Most prior studies focused on side effects that were defined as discrete events occurring at a specific point in time. However, many drug side effects are tracked and recorded by continuous variables such as weight and blood pressure (8). Although one can define an event from a set of sampled continuous descriptors (e.g., weight gain), information is lost when this variable is categorized (e.g., patients whose weight increased by more than 10% or less than or equal 10%) and such classification is dependent on the cut point that may impact the analytical outcome of the study. Moreover, when exploring data, researchers must make additional assumptions to address issues related to data repurposing such as heterogeneity (9), data accessibility (10) and unknown sampling conditions (11).

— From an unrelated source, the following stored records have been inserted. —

-- ==== Sys2Proof/Machine/Serve.lean ====
section
/-!
DEFINITION. The serving loop: geometry records, the sequence table and its installation, requests, candidates,
reservation, pre-emption, swap and restore, output rings (R303–R308, R313, R323–R351).
-/
namespace Sys2Proof.Machine

/-- Bits [hi:lo] of word i of a record replaced. -/
def dwSet (raw i hi lo v : Nat) : Nat := setBits raw (64 * i + hi) (64 * i + lo) v

/-- Bytes of a cache element (R303). -/
def Geom.elem (g : Geom) : Nat := if g.fmt = 3 || g.fmt = 4 then 1 else 2
/-- Tokens of a page (R303). -/
def Geom.tp (g : Geom) : Nat := 65536 / (2 ^ g.kvhLog2 * g.dh * g.elem)
/-- Page-table entries of a windowed geometry (R308). -/
def Geom.ring (g : Geom) : Nat := ceilDiv g.window g.tp + 1
/-- Units of the cache region of a stack (R304). -/
def Geom.units (g : Geom) : Nat := 2 * g.layers * g.ns
/-- The page-table index of a logical page (R307). -/
def Geom.index (g : Geom) (j : Nat) : Nat := if g.window = 0 then j else j % g.ring
/-- Slots a sequence of n positions needs (R337). -/
def Geom.slots (g : Geom) (n : Nat) : Nat :=
  let k := ceilDiv n g.tp
  if g.window = 0 then k else Nat.min k g.ring
/-- The page of layer l and kind κ of a slot (R305). -/
def Geom.page (g : Geom) (stack pch slot l κ : Nat) : Nat :=
  stack * stackSpan + (g.c0 + (2 * l + κ) * g.ns + slot) * 0x200000 + pch * 0x10000
/-- Bytes of a slot's swap image (R340). -/
def Geom.stride (g : Geom) : Nat := g.layers * 2 * 65536 + ceilDiv (g.layers * 2 * 16 * 8) 4096 * 4096

/-- A geometry record (R303). -/
def Geom.of (r : Nat) : Geom :=
  let d := dw r
  { layers := d 0 7 0 + 1, fmt := d 0 10 8, kvhLog2 := d 0 14 12, dh := if d 0 16 16 = 1 then 64 else 128, ns := d 0 47 32
    c0 := d 0 63 48, stks := d 1 19 0, window := d 1 63 32 }

/-- Whether a geometry record is accepted (R303, R304). -/
def State.geomOk (s : State) (p r : Nat) : Bool :=
  let g := Geom.of r
  let d := dw r
  let zero := allZero [d 0 11 11, d 0 15 15, d 0 31 17, d 1 31 20, r >>> 128]
  zero && decide (1 ≤ g.fmt) && decide (g.fmt ≤ 4) && decide (g.kvhLog2 ≤ 4) && decide (16 ≤ g.tp) && decide (1 ≤ g.ns) &&
    decide (g.c0 + g.units ≤ stackUnits) && g.stks != 0 &&
    (setBitsOf g.stks 20).all (fun t => (upFrom g.c0 g.units).all (s.owns p t))

/-- Entry states of the sequence table (R325). -/
def seqState (e : Nat) : Nat := dw e 0 1 0
/-- Whether an entry is live. -/
def seqLive (e : Nat) : Bool := seqState e != 0
/-- SWAPPED. -/
def seqSwapped (e : Nat) : Bool := dw e 0 3 3 == 1
/-- CLASS. -/
def seqClass (e : Nat) : Nat := dw e 0 10 8
/-- VARIANT. -/
def seqVariant (e : Nat) : Nat := dw e 0 19 12
/-- REQ_ID. -/
def seqReq (e : Nat) : Nat := dw e 0 63 32
/-- LEN. -/
def seqLen (e : Nat) : Nat := dw e 1 31 0
/-- PROMPT_LEN. -/
def seqPrompt (e : Nat) : Nat := dw e 1 63 32
/-- WAIT_STEPS. -/
def seqWait (e : Nat) : Nat := dw e 2 63 48
/-- GENERATED. -/
def seqGen (e : Nat) : Nat := dw e 3 31 0
/-- MAX_NEW. -/
def seqMax (e : Nat) : Nat := dw e 3 63 32
/-- The page table of geometry g. -/
def seqPt (e g : Nat) : Nat := 64 * (if g = 0 then dw e 4 41 6 else dw e 5 41 6)
/-- ALLOC of geometry g. -/
def seqAlloc (e g : Nat) : Nat := if g = 0 then dw e 6 15 0 else dw e 6 31 16
/-- ALLOC of geometry g set. -/
def seqSetAlloc (e g v : Nat) : Nat := if g = 0 then dwSet e 6 15 0 v else dwSet e 6 31 16 v
/-- SP_STACK. -/
def seqStack (e : Nat) : Nat := dw e 6 36 32
/-- The pseudo-channel of pan i of the spread (R313, R325). -/
def seqPan (e i : Nat) : Nat := (dw e 6 41 37 + i % (dw e 6 46 42 + 1)) % 32
/-- Pans in the spread. -/
def seqSpread (e : Nat) : Nat := dw e 6 46 42 + 1
/-- The pseudo-channels of the spread. -/
def seqPans (e : Nat) : List Nat := (upFrom 0 (seqSpread e)).map (seqPan e)

/-- Page-table entries (R307). -/
def ptValid (x : Nat) : Bool := bit x 31
/-- Whether an entry names a slot. -/
def ptHere (x : Nat) : Bool := bit x 31 && !bit x 30
/-- Whether an entry's page is in the swap pool. -/
def ptSwapped (x : Nat) : Bool := bit x 31 && bit x 30
/-- The swap-pool index of a swapped entry. -/
def ptImage (x : Nat) : Nat := bits x 29 0
/-- An entry for a slot. -/
def ptSlot (stack pch slot : Nat) : Nat := slot + pch <<< 16 + stack <<< 21 + 2 ^ 31
/-- Whether an entry names slot (stack, pch). -/
def ptOn (x stack pch : Nat) : Bool := ptHere x && bits x 20 16 == pch && bits x 25 21 == stack

/-- The base of a copy of the table. -/
def ServeSt.copyBase (k : ServeSt) (copy : Nat) : Nat := k.tableBase + copy * 64 * 2 ^ k.capLog2

/-- A copy of the table read: its entries. -/
def State.readTable (s : State) (p copy : Nat) : List Nat × State :=
  let k := (s.part p).serve
  let (v, _, s) := s.readLines (scWho p) (k.copyBase copy / 64) (2 ^ k.capLog2)
  (cutBits 512 v (2 ^ k.capLog2), s)

/-- An entry of a copy written. -/
def State.writeEntry (s : State) (p copy i e : Nat) : State :=
  s.writeOpen (scWho p) ((s.part p).serve.copyBase copy + 64 * i) 64 e

/-- Entries of the page table of geometry g, for PT0_CAP (R325, R329): a windowed geometry uses RING of them (R308), and the table
of geometry 0 has PT0_CAP. -/
def ptEntries (cap g : Nat) (x : Geom) : Nat :=
  if x.window = 0 then cap else if g = 0 then Nat.max cap x.ring else x.ring

/-- Entries in the page table of geometry g of a sequence entry that may be valid. -/
def ptLength (gs : List Geom) (e g : Nat) : Nat :=
  match gs[g]? with
  | some x => ptEntries (dw e 4 63 48) g x
  | none => 0

/-- The page tables of the live entries of a table: key 2 × index + geometry. -/
def State.readPts (s : State) (p : Nat) (gs : List Geom) : List (Nat × Nat) → SMap (List Nat) × State
  | [] => ([], s)
  | (i, e) :: l =>
    let rd := fun (s : State) (g : Nat) =>
      let n := ptLength gs e g
      let (v, _, s) := s.readBytes (scWho p) (seqPt e g) (4 * n)
      (cutBits 32 v n, s)
    let (a, s) := rd s 0
    let (b, s) := rd s 1
    let (m, s) := s.readPts p gs l
    (smInsert (smInsert m (2 * i + 1) b) (2 * i) a, s)

/-- The live entries of a table, with their indices. -/
def liveOf (t : List Nat) : List (Nat × Nat) := ((upFrom 0 t.length).zip t).filter (fun e => seqLive e.2)

/-- Whether an entry of the variant table has VALID (R350). -/
def State.variantOk (s : State) (p v : Nat) : Bool × State :=
  let k := (s.part p).serve
  if k.nvar ≤ v then (false, s)
  else
    let (x, _, s) := s.readBytes (scWho p) (k.varBase + 16 * v) 8
    (bit x 0, s)

/-- The conditions of R329 on lengths and ranges: reason of refusal, 0 when they hold. -/
def State.placeReason (s : State) (p prompt plen mx pt0 cap pt1 : Nat) : Nat :=
  let gs := (s.part p).serve.geoms
  let tp := match gs with | g :: _ => g.tp | [] => 0
  let size := fun (g : Nat) => match gs[g]? with | some x => 4 * ptEntries cap g x | none => 0
  let inReach := fun (a n : Nat) => n == 0 || (match s.reach p a (a + n - 1) with | .own | .shared => true | _ => false)
  if plen = 0 || mx = 0 then 2
  else if cap * tp < plen + mx then 4
  else if !inReach prompt (4 * plen) || !s.ownAll p pt0 (size 0) || (gs.length == 2 && !s.ownAll p pt1 (size 1)) then 2
  else 0

/-- Reserved bits of a sequence-table entry that are not zero (R325). -/
def seqReserved (e : Nat) : Bool :=
  !allZero [dw e 0 2 2, dw e 0 7 5, dw e 0 11 11, dw e 0 31 28, dw e 2 47 42, dw e 4 5 0, dw e 4 47 42, dw e 5 5 0,
    dw e 5 63 42, dw e 6 63 52, dw e 7 15 9]

/-- Whether a page-table entry of geometry g is legal (R326). -/
def State.ptOk (s : State) (p g x : Nat) : Bool :=
  let k := (s.part p).serve
  match k.geoms[g]? with
  | none => !ptValid x
  | some ge =>
    if !ptValid x then true
    else if ptSwapped x then decide (ptImage x < nth 0 k.swapCap g)
    else decide (bits x 15 0 < ge.ns) && decide (bits x 25 21 < 20) && bit ge.stks (bits x 25 21) && bits x 29 26 == 0

/-- Whether a list names something twice. -/
def hasDup : List Nat → Bool
  | [] => false
  | x :: l => l.contains x || hasDup l

/-- The slots or images of geometry g that page tables name, each as one number. -/
def namedIn (pts : SMap (List Nat)) (g : Nat) : List Nat :=
  (pts.filter (fun e => e.1 % 2 == g)).flatMap (fun e => e.2.filter ptValid |>.map (fun x => if ptSwapped x then bits x 30 0 else bits x 25 0 + 2 ^ 31))

/-- The variants of live entries are valid. -/
def State.variantsOk (s : State) (p : Nat) : List (Nat × Nat) → Bool × State
  | [] => (true, s)
  | (_, e) :: l =>
    let (a, s) := s.variantOk p (seqVariant e)
    let (b, s) := s.variantsOk p l
    (a && b, s)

For this study, we attempted to “rediscover” the known association between prednisone, a commonly prescribed corticosteroid, and weight gain. We chose this association because it is well-accepted by clinicians (12) and common in our data. Notably, “patient taking prednisone” is a time varying event – i.e., prednisone is prescribed at some or varying dose over time. Often the dose changes during the prescription period (e.g., prednisone taper), which complicates analysis. Similarly, weight gain occurs over time against a background of ordinary trends. For example, patients generally gain weight changes with age at a rate of approximately half a pound per year (13). Thus, reuse of such continuous EHR data requires the researcher to make multiple assumptions. Hypothesizing that these assumptions may impact the detection of a known association, we explored the effect of assumptions on the outcome of data analysis.
Methods
We employed longitudinal statistical regression methods as well as interactive data visualizations to analyze the known relationship between prednisone and weight gain using real electronic health record data extracted from a CDW. The study was deemed exempt by the UTHealth Committee for the Protection of Human Subjects.

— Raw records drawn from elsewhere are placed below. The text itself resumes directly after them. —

-- ==== Sys2Proof/Machine/Assay.lean ====
section
/-!
DEFINITION. Measurement registers and the assay die: ticks, apportionment, records, rings and the seal (R458–R475, R482).
-/
namespace Sys2Proof.Machine

/-- The 64 bytes of a measurement register. -/
def State.mreg (s : State) (i : Nat) : List Byte := (upFrom 0 8).flatMap (fun w => bytesOf 8 (s.get Fld.MREG.VALUE i w))

/-- A measurement register extended with an event code and a digest (R482). -/
def State.extend (s : State) (i code : Nat) (digest : List Byte) : State :=
  let v := ofBytes (shake256 (s.mreg i ++ bytesOf 8 code ++ digest) 64)
  (upFrom 0 8).foldl (fun s w => s.set Fld.MREG.VALUE (bits v (64 * w + 63) (64 * w)) i w) s

/-- An extend whose event code and digest the spec does not state: both are free values. -/
def State.extendOpen (s : State) (i : Nat) : State :=
  let (k, s) := s.freeBelow (2 ^ 64)
  let (d, s) := s.freeBelow (2 ^ 512)
  s.extend i k (bytesOf 64 d)

/-- Bytes written into a mirror of 64-bit words. -/
def State.putWords (s : State) (r : Reg) (k : Option Nat) (l : List Byte) : State :=
  let ws := (chunks 8 l).map ofBytes
  ((upFrom 0 ws.length).zip ws).foldl (fun s e => match k with
    | some k => s.setWord r k e.1 e.2
    | none => s.setWord r e.1 0 e.2) s

/-- A body with its signature, zeros to 4,096 bytes (R456, R465, R469). -/
def sealed (body : List Byte) : List Byte :=
  let sig := (Config.signature body ++ List.replicate 3309 0#8).take 3309
  body ++ sig ++ List.replicate (4096 - 3309 - body.length) 0#8

/-- The mirror's registers as the assay die pushes them (R475). -/
def State.mirror (s : State) : State :=
  let k := s.asy
  let s := ((s.set Fld.ASY_STATE.STATE (if k.on then 2 else 0)).set Fld.ASY_STATE.FW_VER k.fwVer).set Fld.ASY_STATE.CAL_ID k.calId
  let s := (s.set Fld.ASY_SEAL.SEAL_COUNT k.count).set Fld.ASY_SEAL.LOG_USED k.slog.length
  let s := (s.set Fld.ASY_SEAL.LOG_FULL (b2n (1024 ≤ k.slog.length))).set Fld.ASY_SEAL.PENDING (b2n k.sealing.isSome)
  let s := (s.set Fld.ASY_CFG.RECORD_TICKS k.recTicks).set Fld.ASY_CFG.IDLE_MW k.idle
  let c := fun (ch : Nat) => ofSigned 8 (s.reading ch >>> 4)
  (s.set Fld.ASY_TEMP.T0 (c 112)).set Fld.ASY_TEMP.T1 (c 113)

/-- What R461 makes of a tick: e0 after the rule for A = 0, each account's idle part, and each account's energy. -/
structure Shares where
  e0 : Nat
  idle : List Nat
  part : List Nat
  deriving DecidableEq, Repr

/-- The weight of partition p in a tick, 0 while a message is missing (R462). -/
def AsyTick.weight (x : AsyTick) (p : Nat) : Nat :=
  match x.w0, x.w1 with
  | some a, some b => nth 0 a p + nth 0 b p
  | _, _ => 0

/-- The apportionment of a tick over accounts 0–16 (R461). -/
def apportion (idleMw : Nat) (x : AsyTick) : Shares :=
  let ps := upFrom 0 16
  let share := fun (p : Nat) => if nth false x.resident p then nth 0 x.share p else 0
  let sum := sumList (ps.map share)
  let act := sumList (ps.map x.weight)
  let e0 := if act = 0 then x.nj else Nat.min x.nj (idleMw * (x.dur / 1000))
  let ed := x.nj - e0
  let idle := ps.map (fun p => if sum = 0 then 0 else e0 * share p / sum)
  let part := ps.map (fun p => nth 0 idle p + (if act = 0 then 0 else ed * x.weight p / act))
  { e0 := e0, idle := idle ++ [e0 - sumList idle], part := part ++ [x.nj - sumList part] }

/-- Whether a tick's weights are late, and whether the tick is valid (R462). -/
def AsyTick.late (x : AsyTick) : Bool := x.w0.isNone || x.w1.isNone
def AsyTick.valid (x : AsyTick) (calOk : Bool) : Bool := !x.late && !x.range && !x.fault && calOk

/-- FLAGS of a tick (R464). -/
def AsyTick.flags (x : AsyTick) (calOk : Bool) : Nat :=
  b2n (x.valid calOk) + b2n x.late <<< 1 + b2n x.range <<< 2 + b2n x.tempOut <<< 3 + b2n x.fault <<< 4

/-- The words of a tick entry (R464). -/
def tickEntry (x : AsyTick) (a : Shares) (calOk : Bool) : List Nat :=
  [x.t + x.flags calOk <<< 48, x.dur % 2 ^ 32 + (x.nj * 1000 / Nat.max 1 x.dur % 2 ^ 32) <<< 32, x.nj, a.e0] ++
    (upFrom 0 16).map (fun p => x.weight p % 2 ^ 40 + nth 0 x.share p <<< 40 + b2n (nth false x.resident p) <<< 50) ++
    [nth 0 a.part 16, 0, 0, 0]

/-- SHAKE256 of a body, 32 bytes. -/
def digest32 (l : List Byte) : List Byte := shake256 l 32

/-- The 96 words of a record's body (R465). -/
def recordBody (k : AsySt) (r : AsyRec) : List Nat :=
  let valid := r.invalid = 0 && !r.gap && !r.moved
  let flags := b2n valid + b2n r.tempOut <<< 1 + b2n r.gap <<< 2 + b2n (0 < k.dropped) <<< 3 + b2n (k.count != k.lastSeal) <<< 4 +
    b2n r.partial_ <<< 5
  let words := fun (l : List Byte) => (chunks 8 l).map ofBytes
  let sd := match k.slog.getLast? with | some b => digest32 b | none => List.replicate 32 0#8
  let total := sumList (r.accts.map (fun a => a.1))
  [0x41535259 + 1 <<< 32 + flags <<< 48, k.seq, r.first, r.last, k.count + k.fwVer <<< 32, k.calId + k.idle <<< 32, total, r.gapNJ,
    r.invalid + (k.dropped % 2 ^ 32) <<< 32] ++ words k.prevRec ++ words (digest32 (r.entries.flatten.flatMap (bytesOf 8))) ++ words sd ++
    [0, 0, 0] ++ r.accts.flatMap (fun a => [a.1, a.2.1, a.2.2.1, a.2.2.2]) ++ [0, 0, 0, 0]

/-- A record or seal entry that waits for its ring; beyond 64 the oldest is lost (R467). -/
def AsySt.queueRec (k : AsySt) (l : List Byte) : AsySt :=
  let q := k.recQ ++ [l]
  { k with recQ := q.drop (q.length - 64) }

/-- The filling record issued (R465). -/
def State.issueRecord (s : State) : State :=
  let k := s.asy
  match k.filling with
  | none => s
  | some r =>
    let body := (recordBody k r).flatMap (bytesOf 8)
    let l := sealed body
    let s : State := { s with asy := { (k.queueRec l) with
      filling := none, fresh := false, seq := k.seq + 1, prevRec := digest32 body, lastSeal := k.count, dropped := 0 } }
    (s.putWords Reg.ASY_REC none l).set Fld.ASY_REC_SEQ.SEQ k.seq

/-- An empty record that begins with tick t (R465). -/
def AsySt.newRecord (k : AsySt) (t : Nat) : AsyRec :=
  { first := if k.fresh then t else t / k.recTicks * k.recTicks, last := t, entries := [], accts := List.replicate 17 (0, 0, 0, 0)
    invalid := 0, gapNJ := 0, gap := false, tempOut := false, moved := k.count != k.lastSeal, partial_ := k.fresh }

/-- A record with one more tick. -/
def AsyRec.add (r : AsyRec) (x : AsyTick) (a : Shares) (calOk : Bool) : AsyRec :=
  { r with
    last := x.t, entries := r.entries ++ [tickEntry x a calOk]
    accts := ((upFrom 0 17).zip r.accts).map (fun e =>
      (e.2.1 + nth 0 a.part e.1, e.2.2.1 + nth 0 a.idle e.1, e.2.2.2.1 + (if e.1 < 16 then x.weight e.1 else 0),
        e.2.2.2.2 + b2n (nth false x.resident e.1)))
    invalid := r.invalid + b2n (!x.valid calOk), gapNJ := r.gapNJ + x.gap.getD 0, gap := r.gap || x.gap.isSome
    tempOut := r.tempOut || x.tempOut }

/-- PWR shares and resident bits of a tick for which no message of die 0 came: free values, as the spec does not say what stands
in their place (R460, R462). -/
def State.openShares (s : State) (x : AsyTick) : AsyTick × State :=
  if x.w0.isSome then (x, s)
  else
    let (l, s) := (upFrom 0 16).foldl (fun (e : List (Nat × Bool) × State) _ =>
      let (a, s) := e.2.freeBelow 1001
      let (b, s) := s.freeChoice
      (e.1 ++ [(a, b)], s)) ([], s)
    ({ x with share := l.map Prod.fst, resident := l.map Prod.snd }, s)

/-- A tick apportioned: its figures, its entry, its place in a record (R461–R465). A record whose last ticks fall in an absence
is issued when the first tick of a later span closes, LAST_BTICK at the last tick measured and VALID by the ticks it holds
(DESIGN CHOICE: R19 and R465 do not say how it is closed; log 27). -/
def State.closeTick (s : State) (x : AsyTick) : State :=
  let (x, s) := s.openShares x
  let k := s.asy
  let a := apportion k.idle x
  let entry := tickEntry x a k.calOk
  let n := Nat.max 1 k.recTicks
  let s :=
    match k.filling with
    | some r => if r.last / n = x.t / n then s else s.issueRecord
    | none => s
  let k := s.asy
  let r := ((k.filling.getD (k.newRecord x.t))).add x a k.calOk
  let q := k.tickQ ++ [entry.flatMap (bytesOf 8)]
  let isOver := q.length - 8192
  let s : State := { s with asy := { k with
    filling := some r, figs := k.figs ++ [(x.t, a.part, x.valid k.calOk)], tickQ := q.drop isOver, dropped := k.dropped + isOver } }
  let s := s.bump Fld.ASY_FAULT.DROPS isOver
  let s := s.putWords Reg.ASY_TENT (some (x.t % 16)) (entry.flatMap (bytesOf 8))
  let s := ((s.set Fld.ASY_TICK.BTICK x.t).set Fld.ASY_TICK.FLAGS (x.flags k.calOk)).set Fld.ASY_TICK_E.E_NJ x.nj
  if (x.t + 1) % n = 0 then s.issueRecord else s

/-- Measured energy added to the lifetime total (ASY_E_TOTAL). -/
def State.addEnergy (s : State) (nj : Nat) : State :=
  let x := s.asy.njLeft + nj
  ({ s with asy := { s.asy with njLeft := x % 1000000 } } : State).count Fld.ASY_E_TOTAL.MJ (x / 1000000)

/-- Slots put in a ring while it has room (R467): the entries left, and the producer index. -/
def State.fillRing (s : State) (base slot size prod : Nat) : List (List Byte) → List (List Byte) × Nat × State
  | [] => ([], prod, s)
  | l :: r =>
    let cons := s.hostRead (base + slot * size + 64) 8
    if (prod + 2 ^ 64 - cons) % 2 ^ 64 < size then
      let s := s.hostWriteList (base + slot * (prod % size)) (l ++ List.replicate (slot - l.length) 0#8)
      let s := s.hostWrite (base + slot * size) 8 ((prod + 1) % 2 ^ 64)
      let s := if slot = 4096 && ofBytes (l.take 4) = 0x41535259 then s.ringHost 4 else s
      s.fillRing base slot size ((prod + 1) % 2 ^ 64) r
    else (l :: r, prod, s)

/-- Entries and records relayed to the host's rings (R467). -/
def State.relay (s : State) : State :=
  match s.asy.rings with
  | none => s
  | some g =>
    if !s.isUp 0 || s.pcieOnly || !(s.mod.power = .on) then s
    else
      let (recs, rp, s) := s.fillRing (4096 * g.recAt) 4096 (2 ^ g.recLog2) g.recProd s.asy.recQ
      let (tents, tp, s) := s.fillRing (4096 * g.tickAt) 256 (2 ^ g.tickLog2) g.tickProd s.asy.tickQ
      { s with asy := { s.asy with recQ := recs, tickQ := tents, rings := some { g with recProd := rp, tickProd := tp } } }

Our dataset was extracted from an outpatient clinic’s EHR production database and contained 105,660 observations, for 10,915 patients with at least one prednisone prescription, spanning from April 2004 to January 2014. We filtered out patients under 21 years of age and extreme outliers for weight (i.e., weight>400 kg). A second round of filtering was performed on the weight variable by removing measurements more than three standard deviations on both sides of its mean. No missing values were found for age, and sex variables. After the previously-described filtering, the final dataset contained 93,617 records for 9,767 patients which were analyzed in this study. Drug exposure was calculated as the cumulative number of milligrams prescribed of which 15.4% were missing (i.e. 0 or null values in the database). Because the distribution of exposure was not normal, we converted exposure into a binary variable (i.e., high/low as above or below mean exposure=300mg).
Statistical Analysis
We used summary statistics such as mean, median and extreme values to screen the data for outliers, missing values and erroneous input. As an example, one patient in the dataset had a recorded weight of 112,552.70 kg; roughly the weight the largest mining trucks in existence today. We verified normality of continuous variables using histograms. To detect weight gain (our continuous main outcome variable) over time, we built a longitudinal regression model using generalized estimating equations (GEE). Statistical significance was set at p=0.05. The model was built on weight, time and exposure (cumulative prednisone dose in mg) or exposure group (cumulative prednisone dose below or above the mean=300mg). We included known covariates: sex and age. Time windowing was varied around the time of prescription to optimize effect detection. We used SAS (version 9.0, SAS Institute Inc., Cary, NC) for statistical analysis.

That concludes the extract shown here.